Werksführung bei ALPLA
Am 1. Dezember 2025 hat der Chemie LK 11 von Frau Stettner des Paul-Natorp-Gymnasiums eine Exkursion zu ALPLA-Werke Lehner GmbH & Co. in Berlin gemacht. ALPLA ist ein österreichisches Verpackungsunterehmen, das im Jahre 1955 von der Lehner Familie gegründet wurde. Die Exkursion war eine Werksführung von ALPLA-Werke.

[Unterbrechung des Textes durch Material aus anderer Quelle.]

-- ==== Sys2Proof/Machine/Operands.lean ====
section
/-! DEFINITION. Operand assembly and the range checks of value operands (`30_encoding.md` R67, R68; `20_memory.md`
R56), and the widenings of `00_scope.md` R10. -/

namespace Sys2Proof.Machine

/-- `zext_32` of a 16-bit word (R10). -/
def zext32 (v : Half) : Word := v.setWidth 32

/-- `zext_32` of a byte (R10). -/
def zextByte (b : Byte) : Word := b.setWidth 32

/-- `sext_32` (R10): the 32-bit two's-complement pattern of an integer. -/
def sext32 (v : Int) : Word := BitVec.ofInt 32 v

/-- The reading of `AUX` as a signed number of hundredths of a degree (R67). -/
def signedCdeg (aux : Word) : Int := if aux.msb then (aux.toNat : Int) - 2 ^ 32 else aux.toNat

/-- A single-byte access that would touch BURN (R56: `reg = 0xFF`). -/
def touchesBurn8 (reg : Byte) : Bool := reg == 0xFF#8

/-- A pair access that would touch BURN (R56: `reg = 0xFE` or `reg = 0xFF`). -/
def touchesBurn16 (reg : Byte) : Bool := decide (0xFE ≤ reg.toNat)

/-- `v > 0xFF` (R106). -/
def over8 (v : Half) : Bool := decide (v.toNat > 0xFF)

/-- `v > 0x0FFF` (R109, R152, R170, R177, R180). -/
def over12 (v : Half) : Bool := decide (v.toNat > 0x0FFF)

/-- `v > 0x3FFF` (R110, R140). -/
def over14 (v : Half) : Bool := decide (v.toNat > 0x3FFF)

/-- `last > 0x0FFF` for a 32-bit operand (R180). -/
def over12Word (v : Word) : Bool := decide (v.toNat > 0x0FFF)

/-- `now >= 2^TSW` (R181). -/
def overTsw (p : Params) (now : Word) : Bool := decide (now.toNat ≥ 2 ^ p.tsw)

/-- `abs(c) > 36000 + OFFSET_TOL_CDEG` (R172, R174). -/
def overOffsetBound (p : Params) (c : Int) : Bool := decide (c.natAbs > 36000 + p.offsetTolCdeg)

/-- `v < 0x08 or v > 0x77` (R212, R214). -/
def outsideBusRange (v : Half) : Bool := decide (v.toNat < 0x08) || decide (v.toNat > 0x77)

/-- A value operand of at most 8 bits as a byte. -/
def toByte (v : Half) : Byte := v.setWidth 8

/-- A value of at most 12 bits as an angle. -/
def toAngle (v : Half) : Angle := v.setWidth 12

/-- A value of at most 7 bits as a bus address. -/
def toBusAddr (v : Half) : BusAddr := v.setWidth 7

/-! ## Bitfields (R102, R103) -/

/-- `SetBitfield(cur, mask, shift, new)` (R102). A 16-bit shift left is the shift mod 2^16. -/
def setBitfield (cur mask : Half) (shift : Nat) (new : Half) : Half :=
  (cur &&& ~~~(mask <<< shift)) ||| ((new &&& mask) <<< shift)

/-- `GetBitfield(word, mask, shift)` (R103). -/
def getBitfield (word mask : Half) (shift : Nat) : Half := (word >>> shift) &&& mask

/-- Validation of a setter (R122): `v < F.validCount`, `v` the full 16-bit operand. -/
def fieldAccepts (f : Field) (v : Half) : Bool := decide (v.toNat < fieldValidCount f)

/-- The byte a setter writes back (R123): `SetBitfield(b, F.mask, F.shift, v) & 0xFF`. -/
def insertField (l : ConfLayout) (f : Field) (b : Byte) (v : Half) : Byte :=
  (setBitfield (b.setWidth 16) (fieldMask f) (fieldShift l f) v &&& 0x00FF#16).setWidth 8

/-- The value a getter returns (R124): the field of the byte, unvalidated. -/
def extractField (l : ConfLayout) (f : Field) (b : Byte) : Half :=
  getBitfield (b.setWidth 16) (fieldMask f) (fieldShift l f)

/-- SET_CONF's check of one sub-field (R140). -/
def confFieldAccepts (l : ConfLayout) (v : Half) (f : Field) : Bool :=
  decide ((getBitfield v (fieldMask f) (fieldWordShift l f)).toNat < fieldValidCount f)

/-- SET_CONF's check of every sub-field (R140). -/
def confAccepts (l : ConfLayout) (v : Half) : Bool := allFields.all (confFieldAccepts l v)

/-! ## The circular domain (R168, R173, R179) -/

/-- `EffectiveAngle(r, o) = (r + o) mod 4096` (R168). -/
def effectiveAngle (r o : Nat) : Nat := (r + o) % 4096

/-- `roundNearest(n / d)` (R11) for a positive `d`: the floor of `n/d + 1/2`. R176 shows no tie occurs. -/
def roundNearest (n : Int) (d : Nat) : Int := (2 * n + d) / (2 * d)

/-- `CdegToRaw(c) = roundNearest(c * 128 / 1125) mod 4096` (R173), with R11's `mod`. -/
def cdegToRaw (c : Int) : Nat := (roundNearest (c * 128) 1125 % 4096).toNat

/-- `WrapDelta(cur, last)` (R179). -/
def wrapDelta (cur last : Int) : Int :=
  let d := cur - last
  if d > 2048 then d - 4096
  else if d < -2048 then d + 4096
  else d

/-- `(now - lt) mod 2^TSW` (R181). -/
def timeDelta (p : Params) (now lt : Word) : Nat := (((now.toNat : Int) - lt.toNat) % (2 ^ p.tsw : Nat)).toNat

/-- A raw value in units of 1/512 degree: `v * 45` (R175, R177). -/
def degrees512 (v : Nat) : Word := BitVec.ofNat 32 (v * 45)

/-- The pair `(dr, dt)` of a sample (R181): (0, 0) for the first sample and for a zero time step. -/
def sampleDelta (p : Params) (hist : Option Sample) (r : Angle) (now : Word) : Int × Nat :=
  match hist with
  | none => (0, 0)
  | some old =>
    let dt := timeDelta p now old.lastTime
    if dt = 0 then (0, 0) else (wrapDelta r.toNat old.lastAngle.toNat, dt)

end Sys2Proof.Machine
end

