/-! ## Fields of a layout (R120) -/

/-- A field of a well-formed layout lies wholly in its byte. -/
theorem inByte_of_wf {l : ConfLayout} (hl : l.wf = true) (f : Field) :
    fieldShift l f + fieldWidth f ≤ 8 := by
  have hf := List.all_eq_true.1 hl f (mem_allFields f)
  rw [Bool.and_eq_true] at hf
  exact of_decide_eq_true hf.1

/-- Two fields of a well-formed layout that share a byte share no bit of it. -/
theorem disjoint_of_wf {l : ConfLayout} (hl : l.wf = true) {f g : Field} (hfg : f ≠ g)
    (hreg : fieldReg l f = fieldReg l g) :
    fieldShift l f + fieldWidth f ≤ fieldShift l g ∨ fieldShift l g + fieldWidth g ≤ fieldShift l f := by
  have hbyte : (fieldPos l f).byte = (fieldPos l g).byte := by
    simp only [fieldReg] at hreg
    revert hreg
    cases (fieldPos l f).byte <;> cases (fieldPos l g).byte <;> decide
  have hf := List.all_eq_true.1 hl f (mem_allFields f)
  rw [Bool.and_eq_true, List.all_eq_true] at hf
  have hg := hf.2 g (mem_allFields g)
  simpa [FieldPos.disjoint, fieldShift, hfg, hbyte] using hg

/-- Inserting one field leaves every field that shares no bit with it (R123, R124). -/
theorem extractField_insertField {l : ConfLayout} {f g : Field} (b : Byte) (v : Half)
    (hg : fieldShift l g + fieldWidth g ≤ 8)
    (hfg : fieldShift l f + fieldWidth f ≤ fieldShift l g ∨ fieldShift l g + fieldWidth g ≤ fieldShift l f) :
    extractField l g (insertField l f b v) = extractField l g b := by
  refine BitVec.eq_of_getLsbD_eq fun k _ => ?_
  simp only [extractField, getLsbD_getBitfield, getLsbD_fieldMask]
  by_cases hk : k < fieldWidth g
  · have hbit : (insertField l f b v).getLsbD (k + fieldShift l g) = b.getLsbD (k + fieldShift l g) := by
      rw [getLsbD_insertField l f b v (by omega), if_neg (by omega)]
    simp only [BitVec.getLsbD_setWidth, hbit]
  · simp [hk]

/-- A write of one field to the register file leaves what every other field reads as. -/
theorem extractField_write {l : ConfLayout} (hl : l.wf = true) {f g : Field} (hfg : f ≠ g) {dev : Memory}
    (hdev : dev.wf = true) (v : Half) :
    extractField l g ((dev.write (fieldReg l f).toNat
      (insertField l f (dev.read (fieldReg l f).toNat) v)).read (fieldReg l g).toNat) =
      extractField l g (dev.read (fieldReg l g).toNat) := by
  rw [read_write_byte hdev]
  split
  next hreg =>
    rw [extractField_insertField _ _ (inByte_of_wf hl g) (disjoint_of_wf hl hfg hreg), hreg]
  next => rfl

theorem HoldsFile.exec_getterOf {s : State} {dev : Memory} {lands : Bool} (h : HoldsFile s dev lands) (g : Field) :
    ∃ u, exec (getterOf g) s = .next u ∧ u.response = some ⟨.ok, zext32 (extractField s.params.layout g
      (dev.read (fieldReg s.params.layout g).toNat)), 0#32⟩ := by
  have hread := byteReadEffect_of_exec (next := fun b _ => zext32 (extractField s.params.layout g b))
    (Machine.exec_getterOf g s)
  rw [h.answerByte] at hread
  exact h.exec_byteRead hread
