-- ==== Sys2Proof/Machine/Flags.lean ====
section
/-! DEFINITION. The predicates the core computes (R23): the notch predicates, which are not stored, and the conditions
under which a command has a meaning (R45, R130). -/

namespace Sys2Proof.Machine

open Sys2Proof

/-- The numeric code of a cause (R121). -/
def Cause.code : Cause → Byte
  | .noError => 0
  | .range => 1
  | .plug => 2
  | .rotor => 3
  | .format => 4

/-- `POS[s] == NOTCH[s]` (R73); `RING[s]` does not enter. -/
def State.atNotch (s : State) (r : Slot) : Bool :=
  s.pos.get r == s.notch.get r

/-- The table parameters meet their preconditions (R45). -/
def State.parametersOk (s : State) : Bool :=
  catalogOk s.catalog && reflectorOk s.reflector

/-- The wirings in use are bijections (R12), as the inverse lookup needs (R38). -/
def State.wiringsOk (s : State) : Bool :=
  s.wiring.toList.all isBijection

/-- Why a command other than `CONFIG` has no meaning in this state, if it has none (R45, R130). -/
def State.obstacle (s : State) : Option Refusal :=
  if !s.parametersOk then some .illFormedTable
  else if !s.configured then some .unconfigured
  else if !s.wiringsOk then some .illFormedTable
  else none

end Sys2Proof.Machine
end

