-- ==== Sys2Proof/Machine/Text.lean ====
section
/-! DEFINITION. The meanings of `PASS`, `CHAR`, `PROCESS` and `RDPOS` (spec/45_process.md). -/

namespace Sys2Proof.Machine

open Sys2Proof

/-- `PASS` in format H (R56, R111): no operand, no response, the core does nothing. -/
def execPass (s : State) : Answer :=
  s.onConfigured (s.withResult .none)

/-- `PASS x` in format T (R111): the character, unchanged; no rotor steps. -/
def execPassChar (x : Char) (s : State) : Answer :=
  s.onConfigured ((s.emitText [x]).withResult (.character x))

/-- `CHAR x` (R110). -/
def execChar (x : Char) (s : State) : Answer :=
  let y := s.charResult x
  s.onConfigured (((s.charNext x).emitText [y]).withResult (.character y))

/-- `PROCESS text` (R112). -/
def execProcess (t : List Char) (s : State) : Answer :=
  let after := s.processLoop t
  s.onConfigured ((after.2.emitText after.1).withResult (.text after.1))

/-- `RDPOS` (R116): the three positions, left rotor first, one response byte each (R58). -/
def execRdpos (s : State) : Answer :=
  s.onConfigured ((s.respond (s.pos.toList.map idxByte)).withResult (.positions s.pos))

end Sys2Proof.Machine
end

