/-! ### Construction (42_construction.md, 60_exceptions.md) -/

/-- Success of `CONFIG` (R85, R87, R31): every register from the operands and the catalog, `ERR` 0, one response byte. -/
def Obligations.ConstructionInstallsItsOperands : Prop :=
  ∀ (s : State) (k : Configuration), s.parametersOk = true → validate s.catalog.length k = .noError →
    ∃ t, exec (.config k) s = .next t ∧
      (∀ r : Slot, (t.sel.get r : Int) = k.rot.get r ∧
        s.catalog[t.sel.get r]? = some ⟨t.wiring.get r, t.notch.get r⟩ ∧
        ((t.pos.get r).val : Int) = k.pos0.get r ∧ ((t.ring.get r).val : Int) = k.ring.get r) ∧
      t.plug = plugTable k.pairs ∧ t.configured = true ∧ t.err = .noError ∧ t.result = .status .noError ∧
      t.response = s.response ++ [0x00#8] ∧ t.output = s.output ∧ t.input = s.input ∧ s.SameHardware t

/-- R124: a failed `CONFIG` leaves `CONFIGURED` false and `ERR` the cause, answers the cause, and every later command but
`CONFIG` is refused. -/
def Obligations.FailedConstructionLeavesNothingUsable : Prop :=
  ∀ (s : State) (k : Configuration), s.parametersOk = true → validate s.catalog.length k ≠ .noError →
    ∃ t, exec (.config k) s = .next t ∧ t.configured = false ∧ t.err = validate s.catalog.length k ∧
      t.result = .status t.err ∧ t.response = s.response ++ [t.err.code] ∧ t.output = s.output ∧
      t.input = s.input ∧ s.SameHardware t ∧
      ∀ (c : Idx) (x : Char) (m : List Char),
        exec (.key c) t = .refused .unconfigured ∧ exec (.keyUpper c) t = .refused .unconfigured ∧
        exec (.keyLower c) t = .refused .unconfigured ∧ exec .pass t = .refused .unconfigured ∧
        exec (.passChar x) t = .refused .unconfigured ∧ exec (.char x) t = .refused .unconfigured ∧
        exec (.process m) t = .refused .unconfigured ∧ exec .rdpos t = .refused .unconfigured

/-- Construction rules of 42_construction.md (R86) with the order of section 1 of 60_exceptions.md (R123): the four
checks, and the lowest-coded cause reported. That order is the default the spec decides on and the model chooses; the spec
also allows any applicable cause, and warns against a claim that depends on which (log entry 9). That a pair element is an
integer is the model's too (log entry 8). -/
def Obligations.ValidationReportsTheLowestCause : Prop :=
  ∀ (n : Nat) (k : Configuration),
    let badRange := ∃ r : Slot, ¬ (0 ≤ k.pos0.get r ∧ k.pos0.get r ≤ 25) ∨ ¬ (0 ≤ k.ring.get r ∧ k.ring.get r ≤ 25)
    let reused := ∃ a : Int, 0 ≤ a ∧ a ≤ 25 ∧ 2 ≤ (k.pairs.flatMap (fun p => [p.1, p.2])).count a
    let unknown := ∃ r : Slot, ¬ (0 ≤ k.rot.get r ∧ k.rot.get r < n)
    let noLetter := ∃ p ∈ k.pairs, ¬ (0 ≤ p.1 ∧ p.1 ≤ 25) ∨ ¬ (0 ≤ p.2 ∧ p.2 ≤ 25)
    (validate n k = .range ↔ badRange) ∧ (validate n k = .plug ↔ ¬ badRange ∧ reused) ∧
      (validate n k = .rotor ↔ ¬ badRange ∧ ¬ reused ∧ unknown) ∧
      (validate n k = .format ↔ ¬ badRange ∧ ¬ reused ∧ ¬ unknown ∧ noLetter) ∧
      (validate n k = .noError ↔ ¬ badRange ∧ ¬ reused ∧ ¬ unknown ∧ ¬ noLetter) ∧
      (validate n k = .noError → k.pairs.length ≤ 13)

/-- R89: `plugTable` does not depend on the order of the pairs nor on the order within them. -/
def Obligations.PlugTableIgnoresOrder : Prop :=
  ∀ (n : Nat) (k : Configuration), validate n k = .noError →
    (∀ a b : Idx, ((a.val : Int), (b.val : Int)) ∈ k.pairs →
      entry (plugTable k.pairs) a = b ∧ entry (plugTable k.pairs) b = a) ∧
    (∀ v : Idx, (∀ p ∈ k.pairs, p.1 ≠ (v.val : Int) ∧ p.2 ≠ (v.val : Int)) → entry (plugTable k.pairs) v = v) ∧
    (∀ ps : List (Int × Int), ps.Perm k.pairs → plugTable ps = plugTable k.pairs) ∧
    plugTable (k.pairs.map Prod.swap) = plugTable k.pairs ∧ plugTable [] = identityTable

/-- R90: the same identifier in all three slots is legal whenever the rest is. -/
def Obligations.SameRotorInEverySlotIsLegal : Prop :=
  ∀ (s : State) (k : Configuration) (e : Nat), s.parametersOk = true → validate s.catalog.length k = .noError →
    e < s.catalog.length →
    ∃ t, exec (.config { k with rot := ⟨e, e, e⟩ }) s = .next t ∧ t.configured = true ∧
      ∀ r : Slot, t.sel.get r = e ∧ ((t.pos.get r).val : Int) = k.pos0.get r ∧
        ((t.ring.get r).val : Int) = k.ring.get r

/-- R91 and R87: `CONFIG` forgets the past: on the same hardware its outcome does not depend on the earlier state, and a
failure does not keep the earlier configuration. -/
def Obligations.ReconfigurationForgetsThePast : Prop :=
  ∀ (s u : State) (k : Configuration), s.parametersOk = true → s.SameHardware u →
    ∃ t v, exec (.config k) s = .next t ∧ exec (.config k) u = .next v ∧ t.SameMachine v ∧ t.result = v.result ∧
      (t.configured = true ↔ validate s.catalog.length k = .noError)

/-- R125: a failing `CONFIG` fails again with the same cause; a corrected one works as if the failure had never been. -/
def Obligations.RetryFailsAlikeAndCorrectionRecovers : Prop :=
  ∀ (s t : State) (k : Configuration), s.parametersOk = true → validate s.catalog.length k ≠ .noError →
    exec (.config k) s = .next t →
    (∃ u, exec (.config k) t = .next u ∧ u.err = t.err ∧ u.result = t.result ∧ u.configured = false) ∧
      ∀ k' : Configuration, validate s.catalog.length k' = .noError →
        ∃ a b, exec (.config k') t = .next a ∧ exec (.config k') s = .next b ∧ a.bank = b.bank ∧
          a.configured = true ∧ b.configured = true ∧ a.err = .noError ∧ b.err = .noError

/-- R130: the host's commands on an unconfigured instance are refused. -/
def Obligations.UnconfiguredCommandsAreRefused : Prop :=
  ∀ (s : State) (c : Idx) (x : Char) (m : List Char), s.parametersOk = true → s.configured = false →
    exec (.key c) s = .refused .unconfigured ∧ exec (.keyUpper c) s = .refused .unconfigured ∧
      exec (.keyLower c) s = .refused .unconfigured ∧ exec .pass s = .refused .unconfigured ∧
      exec (.passChar x) s = .refused .unconfigured ∧ exec (.char x) s = .refused .unconfigured ∧
      exec (.process m) s = .refused .unconfigured ∧ exec .rdpos s = .refused .unconfigured

/-- R120, R126 (with R21's invariant): on a configured instance every operation completes, and only `CONFIG` writes
`CONFIGURED` or `ERR`. That `ENCRYPT` and `DECRYPT` (section 7 of 30_encoding.md, R63) complete for every configuration,
an illegal one too, and leave this instance's status alone is the model's deduction (log entry 11). -/
def Obligations.EveryOperationIsTotalWhenConfigured : Prop :=
  ∀ (i : Instr) (s : State), s.Inv → s.configured = true → (∀ op, i ≠ .reserved op) →
    ∃ t, exec i s = .next t ∧ ((∀ k, i ≠ .config k) → t.configured = true ∧ t.err = .noError)

/-- R134 and the note to R28: nothing a command does or answers depends on the registers of an unconfigured instance, on
the host's streams, or on anything but configuration and commands. That `ENCRYPT` and `DECRYPT` do not need this instance
configured is the model's deduction (log entry 11). -/
def Obligations.NothingReadsUnconfiguredRegisters : Prop :=
  ∀ (i : Instr) (s t : State), s.SameMachine t →
    (∃ r, exec i s = .refused r ∧ exec i t = .refused r) ∨
      ∃ s' t' o b, exec i s = .next s' ∧ exec i t = .next t' ∧ s'.SameMachine t' ∧ s'.result = t'.result ∧
        s'.output = s.output ++ o ∧ t'.output = t.output ++ o ∧
        s'.response = s.response ++ b ∧ t'.response = t.response ++ b
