-- ==== Sys2Proof/Tests/Slice0.lean ====
section
/-! SUPPORT. Tests whose expected values come from spec/95_test_vectors.md and the worked examples of the rules, smoke
tests of well-formedness, and a witness for each obligation that has hypotheses. -/

namespace Sys2Proof.Tests

set_option Elab.async false

open Sys2Proof Machine

/-! ### Helpers -/

/-- `K0`: rotors [0,1,2], positions and rings 0, no pairs. -/
def k0 : Configuration := ⟨⟨0, 1, 2⟩, ⟨0, 0, 0⟩, ⟨0, 0, 0⟩, []⟩
/-- `K0` with other starting positions. -/
def kAt (l m r : Int) : Configuration := { k0 with pos0 := ⟨l, m, r⟩ }
/-- The configuration of program P4 and vector CF2. -/
def k4 : Configuration := ⟨⟨2, 0, 1⟩, ⟨7, 4, 19⟩, ⟨5, 25, 11⟩, [(0, 25), (4, 19), (16, 10)]⟩
/-- The configured state a valid configuration gives. -/
def cfg (k : Configuration) : State := State.reset.install k
/-- One rotor type in every slot, at a position and ring setting. -/
def rotor (e p g : Int) : State := cfg ⟨⟨e, e, e⟩, ⟨p, p, p⟩, ⟨g, g, g⟩, []⟩
def stateOf : Answer → Option State
  | .next t => some t
  | .fault _ => none
  | .refused _ => none
def refusalOf : Answer → Option Refusal
  | .next _ => none
  | .fault _ => none
  | .refused r => some r
def resultOf (a : Answer) : Option Result := (stateOf a).map State.result
def posOf (a : Answer) : Option (PerSlot Idx) := (stateOf a).map State.pos
def errOf (k : Configuration) : Option Result := resultOf (exec (.config k) State.reset)

/-! ### Well-formedness and decoding -/

theorem test_wf_keyLower_needs_folding : (Instr.keyLower 7).wellFormed false = false := by decide
theorem test_wf_passChar_refuses_a_letter : (Instr.passChar 'A').wellFormed true = false := by decide
theorem test_wf_reserved_refuses_pass : (Instr.reserved 0x00).wellFormed true = false := by decide
theorem test_formatH_refuses_a_negative_position :
    (Instr.config (kAt 0 0 (-1))).hasFormatH = false := by decide
theorem test_formatH_refuses_a_wide_identifier :
    (Instr.config { k0 with rot := ⟨256, 0, 0⟩ }).hasFormatH = false := by decide
theorem test_formatH_refuses_a_wide_ring :
    (Instr.config { k0 with ring := ⟨0, 300, 0⟩ }).hasFormatH = false := by decide
theorem test_formatH_refuses_a_wide_pair :
    (Instr.config { k0 with pairs := [(0, 256)] }).hasFormatH = false := by decide
theorem test_formatH_refuses_256_pairs :
    (Instr.config { k0 with pairs := List.replicate 256 (0, 0) }).hasFormatH = false := by decide +kernel
theorem test_host_cannot_issue_stepall : Instr.stepAll.hostIssuable = false := by decide

-- R56 and program P1: one word of each opcode row, from the bit columns of the table.
theorem test_decode_pass : decode [0b00000000#8] = .ok (.pass, []) := by decide
theorem test_decode_rdpos : decode [0b00000001#8] = .ok (.rdpos, []) := by decide
theorem test_decode_key_h : decode [0b00100111#8] = .ok (.key 7, []) := by decide
theorem test_decode_config_cf1 :
    decode [0x02, 0x00, 0x01, 0x02, 0x00, 0x00, 0x00, 0x00, 0x00, 0x00, 0x00] = .ok (.config k0, []) := by decide
theorem test_decode_config_cf2 :
    decode [0x02, 0x02, 0x00, 0x01, 0x07, 0x04, 0x13, 0x05, 0x19, 0x0B, 0x03, 0x00, 0x19, 0x04, 0x13, 0x10, 0x0A] =
      .ok (.config k4, []) := by decide
theorem test_decode_reserved_edges :
    [0x03#8, 0x1F#8, 0x3A#8, 0x3F#8, 0x40#8, 0xFF#8].map (fun b => decode [b]) =
      [.ok (.reserved 0x03, []), .ok (.reserved 0x1F, []), .ok (.reserved 0x3A, []), .ok (.reserved 0x3F, []),
        .ok (.reserved 0x40, []), .ok (.reserved 0xFF, [])] := by decide
theorem test_decode_truncated_config : decode [0x02, 0x00, 0x01] = .error .truncatedConfig := by decide
theorem test_decode_nothing : decode [] = .error .noCommand := by decide
theorem test_encode_key_z : encode (.key 25) = .bytes [0x39#8] := by decide
-- R51 to R54 at the edges of the letter ranges, and the folding trap U+212A.
theorem test_decodeChar_edges :
    ['A', 'Z', 'a', 'z', '@', '[', '`', Char.ofNat 0x7B, Char.ofNat 0x212A].map (decodeChar true) =
      [.keyUpper 0, .keyUpper 25, .keyLower 0, .keyLower 25, .passChar '@', .passChar '[', .passChar '`',
        .passChar (Char.ofNat 0x7B), .passChar (Char.ofNat 0x212A)] := by decide
theorem test_tableWord_key : decodeTableWord 8 0x27 = some (.key 7) := by decide
theorem test_tableWord_config : decodeTableWord 8 0x02 =
    some (.config ⟨⟨0, 0, 0⟩, ⟨0, 0, 0⟩, ⟨0, 0, 0⟩, []⟩) := by decide
theorem test_tableWord_pass : decodeTableWord 8 0x00 = some .pass := by decide
theorem test_tableWord_rdpos : decodeTableWord 8 0x01 = some .rdpos := by decide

Wir haben uns um 8:40 Uhr getroffen und wurden um 9:00 Uhr in die Fabrik eingelassen. Zuerst wurden wir in den Besprechungsraum geführt, wo uns eine Einführung in ALPLA gegeben wurde. Es wurde die Geschichte von ALPLA und das Unternehmen generell erklärt, wobei klargestellt wurde, dass ALPLA GmbH ein Pionier des Recyceln ist. Dazu wurden viele Daten und Fakten über ALPLA gesagt, die auf der Webseite von ALPLA zu finden sind. Hinzufügend wurde erklärt, wie man bei ALPLA ein Praktikum machen kann und wie eine Karriere bei ihnen aussehen könnte. Zuletzt wurde erklärt, wie eine Flasche in der Fabrik in ihre Form gebracht wird: Eine einfache Plastikform, von der der Kopf schon geformt ist, wird durch Erwärmen und hohen Druck in ihre neue Form gebracht.
Danach haben wir unsere Schutzkleidung angezogen und sind in die Fabrik gegangen. Zuerst wurde uns der Prozess, durch den die Flaschen in ihre Form gebracht werden, gezeigt. Dabei wurde erklärt, was getan werden muss, damit die Maschine laufen kann und wie man darauf achten muss, dass schlechte Flaschen aussortiert werden. Danach wurde der Verpackungsprozess der Flaschen gezeigt.
Dabei werden viele Flaschen in einem Kasten verpackt und gestapelt, damit sie später manuell abgeholt werden können. Darauffolgend wurde eine zweite Maschine gezeigt, die eine andere Art von Flasche herstellte. Diese Maschine sortierte schlechte Flaschen automatisch mit einem Scanner und einem Kolben aus. Zuletzt wurden wir in die Fehlerbehandlung gebracht. Dort wurde erklärt, wie Fehler, die im Rest des Prozesses übersehen wurden, genauer behandelt werden und fehlerhafte Flaschen aussortiert werden. Es wurde gezeigt, was als Fehler gilt und wie das Unternehmen mit ihnen umgeht.
Nachdem die Fabrik gezeigt wurde, gab es noch eine kleine Fragerunde im Besprechungsraum, wonach wir um ungefähr 11:00 Uhr das Gebäude verließen.